Activity: Reproduce exactly, and only, the lines below from the one containing "leAt (((turnState 0).beginItem 1 0).devRead 0x600000 16) 0" through the one containing "obtain ⟨b, u, hb, hq, hu⟩ := hk a ha t ht".

════════════════

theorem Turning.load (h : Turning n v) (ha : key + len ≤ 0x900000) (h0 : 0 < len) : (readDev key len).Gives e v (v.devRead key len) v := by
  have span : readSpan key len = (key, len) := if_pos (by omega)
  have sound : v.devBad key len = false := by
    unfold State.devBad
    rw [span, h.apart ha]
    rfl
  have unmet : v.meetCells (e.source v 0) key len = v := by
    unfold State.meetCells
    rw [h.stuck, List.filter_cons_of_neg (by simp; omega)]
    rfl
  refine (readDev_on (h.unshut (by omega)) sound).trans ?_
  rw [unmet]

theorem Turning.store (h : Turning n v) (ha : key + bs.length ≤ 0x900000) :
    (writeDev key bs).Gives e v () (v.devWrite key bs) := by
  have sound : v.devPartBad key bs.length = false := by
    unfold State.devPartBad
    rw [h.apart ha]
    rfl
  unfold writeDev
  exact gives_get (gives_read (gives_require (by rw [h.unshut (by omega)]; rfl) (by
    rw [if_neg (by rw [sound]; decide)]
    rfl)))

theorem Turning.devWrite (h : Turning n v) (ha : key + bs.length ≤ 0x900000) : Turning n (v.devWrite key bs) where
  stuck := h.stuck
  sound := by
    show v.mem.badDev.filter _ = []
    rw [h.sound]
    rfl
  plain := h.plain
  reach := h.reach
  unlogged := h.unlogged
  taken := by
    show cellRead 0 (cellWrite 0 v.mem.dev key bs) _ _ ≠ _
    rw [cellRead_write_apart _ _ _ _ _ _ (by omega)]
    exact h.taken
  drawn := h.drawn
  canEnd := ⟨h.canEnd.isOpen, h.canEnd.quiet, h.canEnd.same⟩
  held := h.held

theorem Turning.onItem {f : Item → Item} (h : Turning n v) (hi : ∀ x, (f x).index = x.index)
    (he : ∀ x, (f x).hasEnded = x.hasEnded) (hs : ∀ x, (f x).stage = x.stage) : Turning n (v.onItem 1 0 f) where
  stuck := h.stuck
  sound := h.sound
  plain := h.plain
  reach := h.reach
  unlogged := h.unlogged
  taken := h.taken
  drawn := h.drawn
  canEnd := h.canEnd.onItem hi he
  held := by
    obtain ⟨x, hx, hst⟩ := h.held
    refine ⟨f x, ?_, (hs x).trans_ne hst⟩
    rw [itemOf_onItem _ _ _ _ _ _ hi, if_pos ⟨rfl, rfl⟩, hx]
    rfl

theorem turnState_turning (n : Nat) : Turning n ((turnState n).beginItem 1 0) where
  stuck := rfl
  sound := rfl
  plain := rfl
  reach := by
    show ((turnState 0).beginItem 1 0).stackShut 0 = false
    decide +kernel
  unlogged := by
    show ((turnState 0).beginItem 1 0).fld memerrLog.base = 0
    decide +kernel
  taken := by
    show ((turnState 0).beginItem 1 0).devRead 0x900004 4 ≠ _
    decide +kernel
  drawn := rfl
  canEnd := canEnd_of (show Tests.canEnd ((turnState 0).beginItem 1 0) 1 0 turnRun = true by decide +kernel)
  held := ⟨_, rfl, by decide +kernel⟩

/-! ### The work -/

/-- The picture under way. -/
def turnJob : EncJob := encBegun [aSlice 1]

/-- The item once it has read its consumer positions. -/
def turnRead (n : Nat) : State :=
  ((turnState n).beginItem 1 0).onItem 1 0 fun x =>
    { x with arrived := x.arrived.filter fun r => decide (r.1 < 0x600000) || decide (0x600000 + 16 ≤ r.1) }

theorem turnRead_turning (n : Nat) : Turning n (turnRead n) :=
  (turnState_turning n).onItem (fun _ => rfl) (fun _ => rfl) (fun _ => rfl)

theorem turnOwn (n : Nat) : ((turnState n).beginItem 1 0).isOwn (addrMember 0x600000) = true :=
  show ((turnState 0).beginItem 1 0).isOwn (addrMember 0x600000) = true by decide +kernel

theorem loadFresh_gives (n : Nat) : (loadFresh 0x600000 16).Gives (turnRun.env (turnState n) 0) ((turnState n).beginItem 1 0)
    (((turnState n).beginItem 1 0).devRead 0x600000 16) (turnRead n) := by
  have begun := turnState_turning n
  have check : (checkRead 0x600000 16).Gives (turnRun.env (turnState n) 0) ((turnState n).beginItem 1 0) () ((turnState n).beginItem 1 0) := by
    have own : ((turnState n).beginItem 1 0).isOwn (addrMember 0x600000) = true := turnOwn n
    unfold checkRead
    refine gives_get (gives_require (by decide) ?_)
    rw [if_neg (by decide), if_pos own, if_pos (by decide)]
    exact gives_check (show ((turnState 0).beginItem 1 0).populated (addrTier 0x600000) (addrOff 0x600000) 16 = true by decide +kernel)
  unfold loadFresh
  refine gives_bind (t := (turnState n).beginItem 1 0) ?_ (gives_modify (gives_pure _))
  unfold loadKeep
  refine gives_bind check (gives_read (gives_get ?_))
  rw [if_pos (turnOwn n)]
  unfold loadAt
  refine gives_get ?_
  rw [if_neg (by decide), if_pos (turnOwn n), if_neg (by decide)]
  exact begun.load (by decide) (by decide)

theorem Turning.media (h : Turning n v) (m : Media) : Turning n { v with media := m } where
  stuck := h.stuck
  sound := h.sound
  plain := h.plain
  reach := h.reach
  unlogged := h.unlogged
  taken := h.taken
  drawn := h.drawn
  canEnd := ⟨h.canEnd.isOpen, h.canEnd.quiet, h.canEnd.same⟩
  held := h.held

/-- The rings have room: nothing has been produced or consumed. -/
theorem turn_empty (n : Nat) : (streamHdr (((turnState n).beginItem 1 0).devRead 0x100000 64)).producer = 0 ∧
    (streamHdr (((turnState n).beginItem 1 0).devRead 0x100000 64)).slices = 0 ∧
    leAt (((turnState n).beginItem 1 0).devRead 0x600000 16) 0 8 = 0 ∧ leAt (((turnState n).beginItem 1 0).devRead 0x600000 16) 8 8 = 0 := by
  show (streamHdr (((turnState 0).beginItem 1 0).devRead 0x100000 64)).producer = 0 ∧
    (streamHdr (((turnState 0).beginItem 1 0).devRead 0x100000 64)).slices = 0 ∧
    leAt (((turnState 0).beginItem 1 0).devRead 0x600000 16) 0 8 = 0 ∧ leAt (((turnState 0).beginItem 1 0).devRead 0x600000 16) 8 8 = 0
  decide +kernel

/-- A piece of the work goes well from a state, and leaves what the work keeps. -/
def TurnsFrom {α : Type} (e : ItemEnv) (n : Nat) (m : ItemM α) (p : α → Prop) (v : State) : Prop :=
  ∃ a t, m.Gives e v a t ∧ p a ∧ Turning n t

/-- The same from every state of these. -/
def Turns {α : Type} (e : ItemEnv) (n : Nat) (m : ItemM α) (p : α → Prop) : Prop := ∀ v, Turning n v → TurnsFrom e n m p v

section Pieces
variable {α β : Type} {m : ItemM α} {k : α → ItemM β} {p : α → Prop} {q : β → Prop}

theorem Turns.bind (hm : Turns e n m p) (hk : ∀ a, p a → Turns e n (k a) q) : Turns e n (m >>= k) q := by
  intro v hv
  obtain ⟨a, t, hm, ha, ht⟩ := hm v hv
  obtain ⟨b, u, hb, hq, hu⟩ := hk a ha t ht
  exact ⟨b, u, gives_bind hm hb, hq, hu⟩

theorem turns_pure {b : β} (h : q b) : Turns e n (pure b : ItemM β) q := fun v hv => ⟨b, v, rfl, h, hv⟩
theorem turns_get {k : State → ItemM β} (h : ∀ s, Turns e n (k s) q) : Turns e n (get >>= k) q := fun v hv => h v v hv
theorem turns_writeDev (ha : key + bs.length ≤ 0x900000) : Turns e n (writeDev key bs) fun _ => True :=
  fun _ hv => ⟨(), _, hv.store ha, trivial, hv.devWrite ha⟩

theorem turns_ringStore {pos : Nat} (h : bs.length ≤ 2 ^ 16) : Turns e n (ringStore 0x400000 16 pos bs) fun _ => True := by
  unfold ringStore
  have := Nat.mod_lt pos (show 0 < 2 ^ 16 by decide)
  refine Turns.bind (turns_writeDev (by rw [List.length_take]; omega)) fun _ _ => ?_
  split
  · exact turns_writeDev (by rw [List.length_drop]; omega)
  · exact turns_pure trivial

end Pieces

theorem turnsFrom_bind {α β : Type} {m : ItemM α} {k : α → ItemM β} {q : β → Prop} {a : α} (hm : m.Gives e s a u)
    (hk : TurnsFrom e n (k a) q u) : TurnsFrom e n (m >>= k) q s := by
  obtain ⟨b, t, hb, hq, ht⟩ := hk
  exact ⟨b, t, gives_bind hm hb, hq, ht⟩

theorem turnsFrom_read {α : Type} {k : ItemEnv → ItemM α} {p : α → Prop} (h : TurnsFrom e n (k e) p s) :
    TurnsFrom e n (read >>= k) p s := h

════════════════

Your response:
    leAt (((turnState 0).beginItem 1 0).devRead 0x600000 16) 0 8 = 0 ∧ leAt (((turnState 0).beginItem 1 0).devRead 0x600000 16) 8 8 = 0
  decide +kernel

/-- A piece of the work goes well from a state, and leaves what the work keeps. -/
def TurnsFrom {α : Type} (e : ItemEnv) (n : Nat) (m : ItemM α) (p : α → Prop) (v : State) : Prop :=
  ∃ a t, m.Gives e v a t ∧ p a ∧ Turning n t

/-- The same from every state of these. -/
def Turns {α : Type} (e : ItemEnv) (n : Nat) (m : ItemM α) (p : α → Prop) : Prop := ∀ v, Turning n v → TurnsFrom e n m p v

section Pieces
variable {α β : Type} {m : ItemM α} {k : α → ItemM β} {p : α → Prop} {q : β → Prop}

theorem Turns.bind (hm : Turns e n m p) (hk : ∀ a, p a → Turns e n (k a) q) : Turns e n (m >>= k) q := by
  intro v hv
  obtain ⟨a, t, hm, ha, ht⟩ := hm v hv
  obtain ⟨b, u, hb, hq, hu⟩ := hk a ha t ht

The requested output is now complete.